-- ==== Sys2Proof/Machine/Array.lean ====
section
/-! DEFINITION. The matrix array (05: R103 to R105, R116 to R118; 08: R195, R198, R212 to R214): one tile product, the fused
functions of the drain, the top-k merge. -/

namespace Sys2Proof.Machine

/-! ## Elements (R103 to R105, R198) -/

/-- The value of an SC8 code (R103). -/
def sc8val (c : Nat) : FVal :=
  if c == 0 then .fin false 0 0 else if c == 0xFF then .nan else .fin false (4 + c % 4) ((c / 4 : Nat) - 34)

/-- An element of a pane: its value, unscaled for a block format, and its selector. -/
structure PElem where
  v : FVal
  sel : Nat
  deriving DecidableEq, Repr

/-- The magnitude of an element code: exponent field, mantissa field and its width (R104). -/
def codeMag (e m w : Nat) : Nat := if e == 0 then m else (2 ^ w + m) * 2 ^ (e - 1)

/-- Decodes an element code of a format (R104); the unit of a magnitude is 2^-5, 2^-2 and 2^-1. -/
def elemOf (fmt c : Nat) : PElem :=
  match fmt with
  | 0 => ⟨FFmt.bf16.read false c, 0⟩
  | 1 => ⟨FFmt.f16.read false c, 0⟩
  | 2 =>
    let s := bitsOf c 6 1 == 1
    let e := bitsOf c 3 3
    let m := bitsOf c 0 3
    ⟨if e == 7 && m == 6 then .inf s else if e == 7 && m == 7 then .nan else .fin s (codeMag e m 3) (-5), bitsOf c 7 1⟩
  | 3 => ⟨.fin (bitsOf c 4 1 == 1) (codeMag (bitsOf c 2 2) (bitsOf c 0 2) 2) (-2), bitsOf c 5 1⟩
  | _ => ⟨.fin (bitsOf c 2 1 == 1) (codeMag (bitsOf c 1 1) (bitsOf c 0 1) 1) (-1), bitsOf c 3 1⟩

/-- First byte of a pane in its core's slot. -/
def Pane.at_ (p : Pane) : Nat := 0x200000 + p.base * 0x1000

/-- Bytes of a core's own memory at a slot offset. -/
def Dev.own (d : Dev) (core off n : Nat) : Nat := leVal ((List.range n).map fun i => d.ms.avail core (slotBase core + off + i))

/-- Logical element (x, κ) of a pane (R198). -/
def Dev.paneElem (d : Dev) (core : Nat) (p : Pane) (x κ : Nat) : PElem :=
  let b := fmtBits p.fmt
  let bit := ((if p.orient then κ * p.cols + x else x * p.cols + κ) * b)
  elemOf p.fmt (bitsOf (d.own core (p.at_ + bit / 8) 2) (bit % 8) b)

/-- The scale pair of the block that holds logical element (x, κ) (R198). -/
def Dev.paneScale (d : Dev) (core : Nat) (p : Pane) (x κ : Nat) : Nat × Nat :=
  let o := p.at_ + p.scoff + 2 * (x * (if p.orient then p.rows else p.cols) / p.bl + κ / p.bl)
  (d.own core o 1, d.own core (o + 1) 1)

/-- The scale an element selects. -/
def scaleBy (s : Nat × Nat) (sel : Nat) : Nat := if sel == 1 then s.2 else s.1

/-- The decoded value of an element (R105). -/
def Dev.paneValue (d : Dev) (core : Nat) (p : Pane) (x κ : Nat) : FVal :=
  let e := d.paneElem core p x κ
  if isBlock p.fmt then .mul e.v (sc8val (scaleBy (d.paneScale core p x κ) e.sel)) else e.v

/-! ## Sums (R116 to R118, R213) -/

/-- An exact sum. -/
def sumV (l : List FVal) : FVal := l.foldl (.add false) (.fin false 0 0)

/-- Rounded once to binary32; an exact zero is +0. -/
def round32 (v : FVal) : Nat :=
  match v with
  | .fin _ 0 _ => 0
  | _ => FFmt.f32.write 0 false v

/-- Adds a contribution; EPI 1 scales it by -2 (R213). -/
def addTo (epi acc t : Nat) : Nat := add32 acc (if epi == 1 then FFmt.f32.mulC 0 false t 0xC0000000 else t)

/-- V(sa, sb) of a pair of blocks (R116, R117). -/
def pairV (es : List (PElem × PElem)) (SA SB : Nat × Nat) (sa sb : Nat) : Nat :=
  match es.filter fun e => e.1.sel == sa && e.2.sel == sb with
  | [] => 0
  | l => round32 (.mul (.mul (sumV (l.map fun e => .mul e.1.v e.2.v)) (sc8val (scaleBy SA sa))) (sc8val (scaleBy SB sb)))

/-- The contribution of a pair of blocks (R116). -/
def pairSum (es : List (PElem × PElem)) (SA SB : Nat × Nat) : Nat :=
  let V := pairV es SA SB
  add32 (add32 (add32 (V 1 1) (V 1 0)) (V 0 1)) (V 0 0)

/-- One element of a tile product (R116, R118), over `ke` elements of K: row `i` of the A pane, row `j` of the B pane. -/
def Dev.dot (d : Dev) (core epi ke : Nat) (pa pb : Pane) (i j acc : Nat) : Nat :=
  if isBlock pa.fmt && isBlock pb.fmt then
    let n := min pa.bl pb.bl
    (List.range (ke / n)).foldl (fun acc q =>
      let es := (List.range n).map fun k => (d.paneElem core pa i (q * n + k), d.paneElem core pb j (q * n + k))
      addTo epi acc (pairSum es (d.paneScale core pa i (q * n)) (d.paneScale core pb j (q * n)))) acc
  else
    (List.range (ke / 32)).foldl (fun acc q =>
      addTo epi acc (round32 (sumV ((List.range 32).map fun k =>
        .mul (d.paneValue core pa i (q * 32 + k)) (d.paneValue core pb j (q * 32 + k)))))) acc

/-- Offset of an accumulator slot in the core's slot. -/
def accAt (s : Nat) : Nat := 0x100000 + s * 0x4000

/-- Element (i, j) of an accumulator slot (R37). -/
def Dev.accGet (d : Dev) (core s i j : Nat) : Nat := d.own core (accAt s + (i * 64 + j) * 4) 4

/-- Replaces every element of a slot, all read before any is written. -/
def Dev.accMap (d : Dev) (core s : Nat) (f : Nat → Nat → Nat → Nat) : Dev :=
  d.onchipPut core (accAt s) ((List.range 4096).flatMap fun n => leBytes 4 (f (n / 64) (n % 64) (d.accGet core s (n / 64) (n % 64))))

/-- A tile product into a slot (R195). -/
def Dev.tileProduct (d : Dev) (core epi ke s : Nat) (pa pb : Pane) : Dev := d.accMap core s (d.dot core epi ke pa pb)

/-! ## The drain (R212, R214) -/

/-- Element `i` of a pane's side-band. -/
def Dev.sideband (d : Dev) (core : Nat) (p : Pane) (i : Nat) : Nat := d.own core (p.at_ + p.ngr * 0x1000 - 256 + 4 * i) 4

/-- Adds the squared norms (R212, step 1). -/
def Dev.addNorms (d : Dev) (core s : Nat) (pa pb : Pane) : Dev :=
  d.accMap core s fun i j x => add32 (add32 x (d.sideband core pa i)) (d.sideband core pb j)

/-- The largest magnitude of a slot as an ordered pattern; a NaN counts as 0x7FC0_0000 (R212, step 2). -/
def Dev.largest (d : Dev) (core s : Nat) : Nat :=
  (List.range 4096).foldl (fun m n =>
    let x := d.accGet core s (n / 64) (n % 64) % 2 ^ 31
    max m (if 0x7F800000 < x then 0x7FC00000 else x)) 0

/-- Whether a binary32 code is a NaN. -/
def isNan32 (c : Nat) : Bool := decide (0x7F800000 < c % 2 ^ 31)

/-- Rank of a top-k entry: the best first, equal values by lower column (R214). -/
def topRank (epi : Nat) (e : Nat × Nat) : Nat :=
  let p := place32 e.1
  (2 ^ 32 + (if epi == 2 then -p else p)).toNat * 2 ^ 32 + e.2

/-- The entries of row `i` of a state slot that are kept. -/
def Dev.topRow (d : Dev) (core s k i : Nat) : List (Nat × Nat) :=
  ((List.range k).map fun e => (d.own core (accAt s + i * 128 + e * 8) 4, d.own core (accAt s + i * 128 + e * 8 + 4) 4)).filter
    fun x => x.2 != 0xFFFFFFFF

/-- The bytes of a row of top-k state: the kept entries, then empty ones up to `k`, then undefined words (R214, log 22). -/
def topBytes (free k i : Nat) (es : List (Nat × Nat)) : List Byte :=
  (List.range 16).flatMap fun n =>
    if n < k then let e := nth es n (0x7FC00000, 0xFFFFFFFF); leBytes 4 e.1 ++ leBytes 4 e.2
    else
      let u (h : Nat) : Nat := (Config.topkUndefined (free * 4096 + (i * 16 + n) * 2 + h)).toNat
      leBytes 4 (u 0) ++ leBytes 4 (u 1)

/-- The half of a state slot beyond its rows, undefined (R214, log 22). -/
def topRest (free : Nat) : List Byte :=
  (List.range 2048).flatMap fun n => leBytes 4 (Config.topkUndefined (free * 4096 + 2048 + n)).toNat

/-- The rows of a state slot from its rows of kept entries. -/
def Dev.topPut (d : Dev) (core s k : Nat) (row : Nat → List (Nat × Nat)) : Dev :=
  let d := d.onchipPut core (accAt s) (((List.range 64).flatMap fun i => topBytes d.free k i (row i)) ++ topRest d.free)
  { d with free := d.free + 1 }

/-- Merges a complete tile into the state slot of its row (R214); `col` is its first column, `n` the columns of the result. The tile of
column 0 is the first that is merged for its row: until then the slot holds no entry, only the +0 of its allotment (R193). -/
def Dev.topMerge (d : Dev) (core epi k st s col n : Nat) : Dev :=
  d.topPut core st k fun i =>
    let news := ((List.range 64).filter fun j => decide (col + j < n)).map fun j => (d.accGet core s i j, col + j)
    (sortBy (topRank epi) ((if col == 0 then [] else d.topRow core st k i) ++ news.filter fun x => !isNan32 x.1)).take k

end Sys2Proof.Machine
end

- - -

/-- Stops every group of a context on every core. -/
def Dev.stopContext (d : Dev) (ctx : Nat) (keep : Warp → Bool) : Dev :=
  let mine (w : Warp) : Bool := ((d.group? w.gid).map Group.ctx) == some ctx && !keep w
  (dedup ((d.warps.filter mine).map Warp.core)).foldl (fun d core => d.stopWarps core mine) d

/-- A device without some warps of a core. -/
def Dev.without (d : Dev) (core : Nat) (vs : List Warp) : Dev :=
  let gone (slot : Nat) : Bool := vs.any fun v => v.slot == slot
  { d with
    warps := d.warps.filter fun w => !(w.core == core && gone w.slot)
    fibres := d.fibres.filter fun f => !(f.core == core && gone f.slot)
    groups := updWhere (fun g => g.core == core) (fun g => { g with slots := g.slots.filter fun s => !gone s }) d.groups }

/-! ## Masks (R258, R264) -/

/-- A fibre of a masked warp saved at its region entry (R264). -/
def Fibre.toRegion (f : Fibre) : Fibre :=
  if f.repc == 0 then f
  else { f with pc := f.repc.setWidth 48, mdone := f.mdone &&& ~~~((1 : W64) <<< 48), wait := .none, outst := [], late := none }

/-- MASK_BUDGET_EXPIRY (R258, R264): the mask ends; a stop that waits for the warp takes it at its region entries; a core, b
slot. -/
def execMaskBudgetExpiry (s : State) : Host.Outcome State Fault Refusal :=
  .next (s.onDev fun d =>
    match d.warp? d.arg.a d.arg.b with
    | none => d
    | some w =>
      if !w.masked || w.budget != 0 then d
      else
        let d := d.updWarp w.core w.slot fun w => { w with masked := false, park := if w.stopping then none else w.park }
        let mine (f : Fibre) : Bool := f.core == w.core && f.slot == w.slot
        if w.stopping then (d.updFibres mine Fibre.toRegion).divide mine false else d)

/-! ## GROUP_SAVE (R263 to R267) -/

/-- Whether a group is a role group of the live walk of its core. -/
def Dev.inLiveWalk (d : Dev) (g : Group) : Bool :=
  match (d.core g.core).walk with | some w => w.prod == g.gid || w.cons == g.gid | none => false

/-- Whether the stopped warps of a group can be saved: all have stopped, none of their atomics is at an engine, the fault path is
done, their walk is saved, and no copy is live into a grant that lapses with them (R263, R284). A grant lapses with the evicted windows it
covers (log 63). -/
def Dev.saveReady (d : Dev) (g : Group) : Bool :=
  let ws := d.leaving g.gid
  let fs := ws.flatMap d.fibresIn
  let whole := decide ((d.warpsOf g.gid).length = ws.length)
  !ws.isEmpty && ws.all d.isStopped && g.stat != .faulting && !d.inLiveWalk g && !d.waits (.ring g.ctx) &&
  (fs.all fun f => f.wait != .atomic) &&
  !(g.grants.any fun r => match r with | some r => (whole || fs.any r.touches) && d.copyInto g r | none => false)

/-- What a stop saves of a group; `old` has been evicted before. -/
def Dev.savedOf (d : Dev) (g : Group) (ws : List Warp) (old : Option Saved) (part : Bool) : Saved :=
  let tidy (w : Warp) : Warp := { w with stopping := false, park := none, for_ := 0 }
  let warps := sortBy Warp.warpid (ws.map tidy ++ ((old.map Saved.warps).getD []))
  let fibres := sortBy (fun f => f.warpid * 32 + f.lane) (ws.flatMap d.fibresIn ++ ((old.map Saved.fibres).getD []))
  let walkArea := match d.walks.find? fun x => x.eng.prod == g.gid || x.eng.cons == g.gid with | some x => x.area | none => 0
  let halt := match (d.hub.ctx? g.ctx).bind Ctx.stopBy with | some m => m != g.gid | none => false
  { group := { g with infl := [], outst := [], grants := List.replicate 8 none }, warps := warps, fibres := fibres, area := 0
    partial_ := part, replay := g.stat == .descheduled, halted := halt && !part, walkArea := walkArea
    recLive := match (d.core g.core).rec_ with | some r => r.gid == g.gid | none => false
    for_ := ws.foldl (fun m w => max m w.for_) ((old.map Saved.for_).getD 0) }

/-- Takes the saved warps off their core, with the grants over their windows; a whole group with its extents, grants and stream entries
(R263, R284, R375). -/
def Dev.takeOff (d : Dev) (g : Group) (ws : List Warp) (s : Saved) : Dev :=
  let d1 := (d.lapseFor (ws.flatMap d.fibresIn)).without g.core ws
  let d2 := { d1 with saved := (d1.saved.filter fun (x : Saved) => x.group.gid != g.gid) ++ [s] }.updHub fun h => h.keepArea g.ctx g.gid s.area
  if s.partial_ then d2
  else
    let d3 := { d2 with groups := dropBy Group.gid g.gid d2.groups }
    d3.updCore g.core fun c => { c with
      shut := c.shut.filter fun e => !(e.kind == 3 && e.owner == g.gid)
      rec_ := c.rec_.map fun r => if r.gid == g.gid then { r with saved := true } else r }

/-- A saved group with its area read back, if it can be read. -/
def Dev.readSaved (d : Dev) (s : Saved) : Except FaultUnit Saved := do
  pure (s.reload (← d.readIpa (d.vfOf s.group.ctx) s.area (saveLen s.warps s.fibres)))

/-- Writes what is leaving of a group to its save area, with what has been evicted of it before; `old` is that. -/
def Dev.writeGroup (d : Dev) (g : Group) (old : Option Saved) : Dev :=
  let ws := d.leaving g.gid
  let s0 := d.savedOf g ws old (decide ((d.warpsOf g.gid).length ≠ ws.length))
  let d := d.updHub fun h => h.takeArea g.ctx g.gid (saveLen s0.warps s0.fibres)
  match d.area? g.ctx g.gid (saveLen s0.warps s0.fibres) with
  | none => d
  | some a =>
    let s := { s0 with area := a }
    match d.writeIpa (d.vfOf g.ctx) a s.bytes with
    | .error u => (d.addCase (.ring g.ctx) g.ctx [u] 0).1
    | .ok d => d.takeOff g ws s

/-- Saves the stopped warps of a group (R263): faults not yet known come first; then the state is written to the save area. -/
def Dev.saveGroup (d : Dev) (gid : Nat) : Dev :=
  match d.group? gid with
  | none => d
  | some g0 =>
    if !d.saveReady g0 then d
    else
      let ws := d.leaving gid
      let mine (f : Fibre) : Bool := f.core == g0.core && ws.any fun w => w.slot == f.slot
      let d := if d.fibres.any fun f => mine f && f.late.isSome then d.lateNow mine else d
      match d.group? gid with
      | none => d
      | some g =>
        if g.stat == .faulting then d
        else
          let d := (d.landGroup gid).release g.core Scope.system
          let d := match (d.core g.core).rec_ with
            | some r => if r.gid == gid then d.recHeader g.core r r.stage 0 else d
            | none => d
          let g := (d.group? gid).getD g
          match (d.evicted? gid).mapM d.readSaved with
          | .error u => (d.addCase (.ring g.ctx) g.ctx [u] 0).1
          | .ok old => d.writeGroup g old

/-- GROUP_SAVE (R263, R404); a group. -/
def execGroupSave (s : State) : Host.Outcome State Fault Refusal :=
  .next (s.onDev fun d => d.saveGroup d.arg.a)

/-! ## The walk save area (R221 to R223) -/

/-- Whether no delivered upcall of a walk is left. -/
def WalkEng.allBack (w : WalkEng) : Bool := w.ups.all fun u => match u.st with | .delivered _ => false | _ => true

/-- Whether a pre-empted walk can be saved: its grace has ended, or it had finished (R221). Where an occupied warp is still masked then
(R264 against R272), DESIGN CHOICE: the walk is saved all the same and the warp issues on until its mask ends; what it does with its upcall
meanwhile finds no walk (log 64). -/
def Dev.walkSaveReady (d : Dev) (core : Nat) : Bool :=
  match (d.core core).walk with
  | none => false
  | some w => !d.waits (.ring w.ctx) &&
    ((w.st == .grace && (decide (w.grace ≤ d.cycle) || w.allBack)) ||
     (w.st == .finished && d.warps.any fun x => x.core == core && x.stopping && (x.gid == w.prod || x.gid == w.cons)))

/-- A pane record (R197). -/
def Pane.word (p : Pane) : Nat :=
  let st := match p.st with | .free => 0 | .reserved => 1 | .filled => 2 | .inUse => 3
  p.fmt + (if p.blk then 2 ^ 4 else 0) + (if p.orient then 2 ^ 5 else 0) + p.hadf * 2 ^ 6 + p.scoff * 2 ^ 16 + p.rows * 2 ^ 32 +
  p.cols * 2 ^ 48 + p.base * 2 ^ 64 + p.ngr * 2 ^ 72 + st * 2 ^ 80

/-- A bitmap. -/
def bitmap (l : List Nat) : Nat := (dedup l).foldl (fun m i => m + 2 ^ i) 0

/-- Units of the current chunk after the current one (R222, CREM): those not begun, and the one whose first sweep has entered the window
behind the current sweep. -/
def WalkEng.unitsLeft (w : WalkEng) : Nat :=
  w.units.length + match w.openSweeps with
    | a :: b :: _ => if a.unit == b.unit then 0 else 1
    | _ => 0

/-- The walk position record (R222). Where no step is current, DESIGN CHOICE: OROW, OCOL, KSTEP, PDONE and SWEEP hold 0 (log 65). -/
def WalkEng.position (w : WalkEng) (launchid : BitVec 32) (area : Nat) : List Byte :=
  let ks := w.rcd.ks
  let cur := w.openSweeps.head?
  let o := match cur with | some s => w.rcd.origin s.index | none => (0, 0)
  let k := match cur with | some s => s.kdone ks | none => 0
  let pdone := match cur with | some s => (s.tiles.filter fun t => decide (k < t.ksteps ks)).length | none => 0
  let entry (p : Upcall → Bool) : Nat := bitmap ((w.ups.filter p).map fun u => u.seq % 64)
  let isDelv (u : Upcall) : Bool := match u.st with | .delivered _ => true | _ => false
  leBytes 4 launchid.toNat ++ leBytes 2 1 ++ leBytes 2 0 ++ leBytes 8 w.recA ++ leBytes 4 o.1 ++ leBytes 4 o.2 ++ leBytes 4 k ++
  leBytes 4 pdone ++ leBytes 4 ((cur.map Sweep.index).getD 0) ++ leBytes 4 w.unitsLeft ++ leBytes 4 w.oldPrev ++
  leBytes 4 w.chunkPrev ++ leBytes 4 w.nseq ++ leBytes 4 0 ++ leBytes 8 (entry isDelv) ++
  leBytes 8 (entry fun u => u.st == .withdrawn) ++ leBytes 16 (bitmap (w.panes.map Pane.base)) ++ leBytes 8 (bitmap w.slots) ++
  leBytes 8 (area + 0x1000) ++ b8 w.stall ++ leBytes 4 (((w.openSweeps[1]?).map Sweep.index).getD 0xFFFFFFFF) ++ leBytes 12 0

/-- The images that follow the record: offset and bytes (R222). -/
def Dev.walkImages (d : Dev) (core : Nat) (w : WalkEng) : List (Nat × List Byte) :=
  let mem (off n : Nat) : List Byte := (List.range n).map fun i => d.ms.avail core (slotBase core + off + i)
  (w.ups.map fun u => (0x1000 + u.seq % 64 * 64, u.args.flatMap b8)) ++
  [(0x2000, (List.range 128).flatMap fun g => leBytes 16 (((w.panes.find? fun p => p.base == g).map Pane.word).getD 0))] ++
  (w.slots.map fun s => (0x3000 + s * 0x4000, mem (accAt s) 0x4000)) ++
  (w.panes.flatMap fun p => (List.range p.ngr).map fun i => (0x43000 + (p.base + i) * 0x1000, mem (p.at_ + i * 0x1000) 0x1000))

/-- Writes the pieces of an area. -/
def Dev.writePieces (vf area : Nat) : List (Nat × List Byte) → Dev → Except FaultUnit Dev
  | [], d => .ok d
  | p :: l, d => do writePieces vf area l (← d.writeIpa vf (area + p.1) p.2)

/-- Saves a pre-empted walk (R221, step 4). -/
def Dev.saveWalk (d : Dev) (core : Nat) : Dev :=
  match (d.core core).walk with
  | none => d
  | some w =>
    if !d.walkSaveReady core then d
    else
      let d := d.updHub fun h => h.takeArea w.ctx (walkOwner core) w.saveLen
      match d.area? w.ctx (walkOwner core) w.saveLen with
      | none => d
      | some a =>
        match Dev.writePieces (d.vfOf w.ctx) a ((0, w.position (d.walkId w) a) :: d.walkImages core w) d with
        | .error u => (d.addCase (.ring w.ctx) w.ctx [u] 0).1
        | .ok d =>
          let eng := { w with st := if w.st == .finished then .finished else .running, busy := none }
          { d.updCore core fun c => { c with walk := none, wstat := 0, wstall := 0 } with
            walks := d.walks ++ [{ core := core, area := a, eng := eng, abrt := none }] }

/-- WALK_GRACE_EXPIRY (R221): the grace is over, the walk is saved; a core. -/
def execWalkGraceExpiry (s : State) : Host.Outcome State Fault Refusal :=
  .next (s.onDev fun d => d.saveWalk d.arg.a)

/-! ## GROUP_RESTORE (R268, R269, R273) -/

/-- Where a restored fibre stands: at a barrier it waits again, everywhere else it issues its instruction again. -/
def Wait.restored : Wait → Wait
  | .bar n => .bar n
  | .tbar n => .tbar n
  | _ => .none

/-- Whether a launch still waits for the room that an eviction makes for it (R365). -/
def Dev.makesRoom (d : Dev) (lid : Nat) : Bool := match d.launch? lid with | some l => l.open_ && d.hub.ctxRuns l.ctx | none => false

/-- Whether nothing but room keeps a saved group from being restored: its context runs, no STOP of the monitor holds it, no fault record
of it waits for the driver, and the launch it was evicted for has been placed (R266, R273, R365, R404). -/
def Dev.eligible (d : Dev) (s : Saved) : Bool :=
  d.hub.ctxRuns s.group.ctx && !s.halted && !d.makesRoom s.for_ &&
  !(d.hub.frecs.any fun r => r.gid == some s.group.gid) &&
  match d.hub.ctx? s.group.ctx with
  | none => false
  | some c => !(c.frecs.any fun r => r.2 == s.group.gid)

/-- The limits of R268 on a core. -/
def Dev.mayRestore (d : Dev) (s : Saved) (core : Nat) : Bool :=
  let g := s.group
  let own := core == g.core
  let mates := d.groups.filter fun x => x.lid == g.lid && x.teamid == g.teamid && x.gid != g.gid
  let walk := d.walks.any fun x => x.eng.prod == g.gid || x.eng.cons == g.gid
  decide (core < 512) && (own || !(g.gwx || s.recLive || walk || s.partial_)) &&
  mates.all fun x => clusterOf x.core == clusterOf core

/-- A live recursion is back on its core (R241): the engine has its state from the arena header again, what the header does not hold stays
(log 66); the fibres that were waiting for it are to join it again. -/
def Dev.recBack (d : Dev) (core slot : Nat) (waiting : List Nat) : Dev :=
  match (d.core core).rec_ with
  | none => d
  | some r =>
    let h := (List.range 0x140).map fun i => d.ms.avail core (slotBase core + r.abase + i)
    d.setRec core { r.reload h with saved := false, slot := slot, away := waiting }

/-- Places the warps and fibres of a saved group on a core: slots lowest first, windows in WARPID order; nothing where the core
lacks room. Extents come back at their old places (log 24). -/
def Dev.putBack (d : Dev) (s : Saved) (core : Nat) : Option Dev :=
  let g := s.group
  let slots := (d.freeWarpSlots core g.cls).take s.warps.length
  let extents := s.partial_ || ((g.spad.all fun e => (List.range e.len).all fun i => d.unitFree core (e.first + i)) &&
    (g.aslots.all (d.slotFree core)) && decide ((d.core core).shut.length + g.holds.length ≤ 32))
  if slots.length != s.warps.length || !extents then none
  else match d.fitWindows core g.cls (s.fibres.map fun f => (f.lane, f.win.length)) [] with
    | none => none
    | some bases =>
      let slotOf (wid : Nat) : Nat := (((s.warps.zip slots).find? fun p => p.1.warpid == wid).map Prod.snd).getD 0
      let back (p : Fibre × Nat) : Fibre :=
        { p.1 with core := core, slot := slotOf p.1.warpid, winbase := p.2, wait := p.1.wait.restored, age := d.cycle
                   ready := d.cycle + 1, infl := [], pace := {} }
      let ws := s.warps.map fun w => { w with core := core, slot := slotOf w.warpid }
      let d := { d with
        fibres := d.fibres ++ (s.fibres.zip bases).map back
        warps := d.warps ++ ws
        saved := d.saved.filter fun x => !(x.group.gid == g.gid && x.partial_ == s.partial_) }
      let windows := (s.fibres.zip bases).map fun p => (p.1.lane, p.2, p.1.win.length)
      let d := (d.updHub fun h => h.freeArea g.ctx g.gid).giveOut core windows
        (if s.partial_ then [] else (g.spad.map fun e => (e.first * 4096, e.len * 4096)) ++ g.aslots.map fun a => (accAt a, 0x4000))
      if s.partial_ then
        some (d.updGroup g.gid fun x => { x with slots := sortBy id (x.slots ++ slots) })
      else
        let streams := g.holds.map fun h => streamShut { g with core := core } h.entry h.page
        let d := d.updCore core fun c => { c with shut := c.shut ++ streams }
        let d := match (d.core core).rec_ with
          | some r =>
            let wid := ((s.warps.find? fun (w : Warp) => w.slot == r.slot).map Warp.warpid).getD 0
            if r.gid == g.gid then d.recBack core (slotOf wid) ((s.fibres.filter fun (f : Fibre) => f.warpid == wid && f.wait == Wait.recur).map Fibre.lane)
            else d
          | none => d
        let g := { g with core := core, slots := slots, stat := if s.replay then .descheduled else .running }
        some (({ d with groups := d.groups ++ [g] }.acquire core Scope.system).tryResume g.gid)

- - -

__Activity__. Taking the entries above, print exactly the lines starting at the line with "let back (p" and ending at the line with "core Scope.system).tryResume g.gid)", both included.

__Result__.
      let back (p : Fibre × Nat) : Fibre :=
        { p.1 with core := core, slot := slotOf p.1.warpid, winbase := p.2, wait := p.1.wait.restored, age := d.cycle
                   ready := d.cycle + 1, infl := [], pace := {} }
      let ws := s.warps.map fun w => { w with core := core, slot := slotOf w.warpid }
      let d := { d with
        fibres := d.fibres ++ (s.fibres.zip bases).map back
        warps := d.warps ++ ws
        saved := d.saved.filter fun x => !(x.group.gid == g.gid && x.partial_ == s.partial_) }
      let windows := (s.fibres.zip bases).map fun p => (p.1.lane, p.2, p.1.win.length)
      let d := (d.updHub fun h => h.freeArea g.ctx g.gid).giveOut core windows
        (if s.partial_ then [] else (g.spad.map fun e => (e.first * 4096, e.len * 4096)) ++ g.aslots.map fun a => (accAt a, 0x4000))
      if s.partial_ then
        some (d.updGroup g.gid fun x => { x with slots := sortBy id (x.slots ++ slots) })
      else
        let streams := g.holds.map fun h => streamShut { g with core := core } h.entry h.page
        let d := d.updCore core fun c => { c with shut := c.shut ++ streams }
        let d := match (d.core core).rec_ with
          | some r =>
            let wid := ((s.warps.find? fun (w : Warp) => w.slot == r.slot).map Warp.warpid).getD 0
            if r.gid == g.gid then d.recBack core (slotOf wid) ((s.fibres.filter fun (f : Fibre) => f.warpid == wid && f.wait == Wait.recur).map Fibre.lane)
            else d
          | none => d
        let g := { g with core := core, slots := slots, stat := if s.replay then .descheduled else .running }
        some (({ d with groups := d.groups ++ [g] }.acquire core Scope.system).tryResume g.gid)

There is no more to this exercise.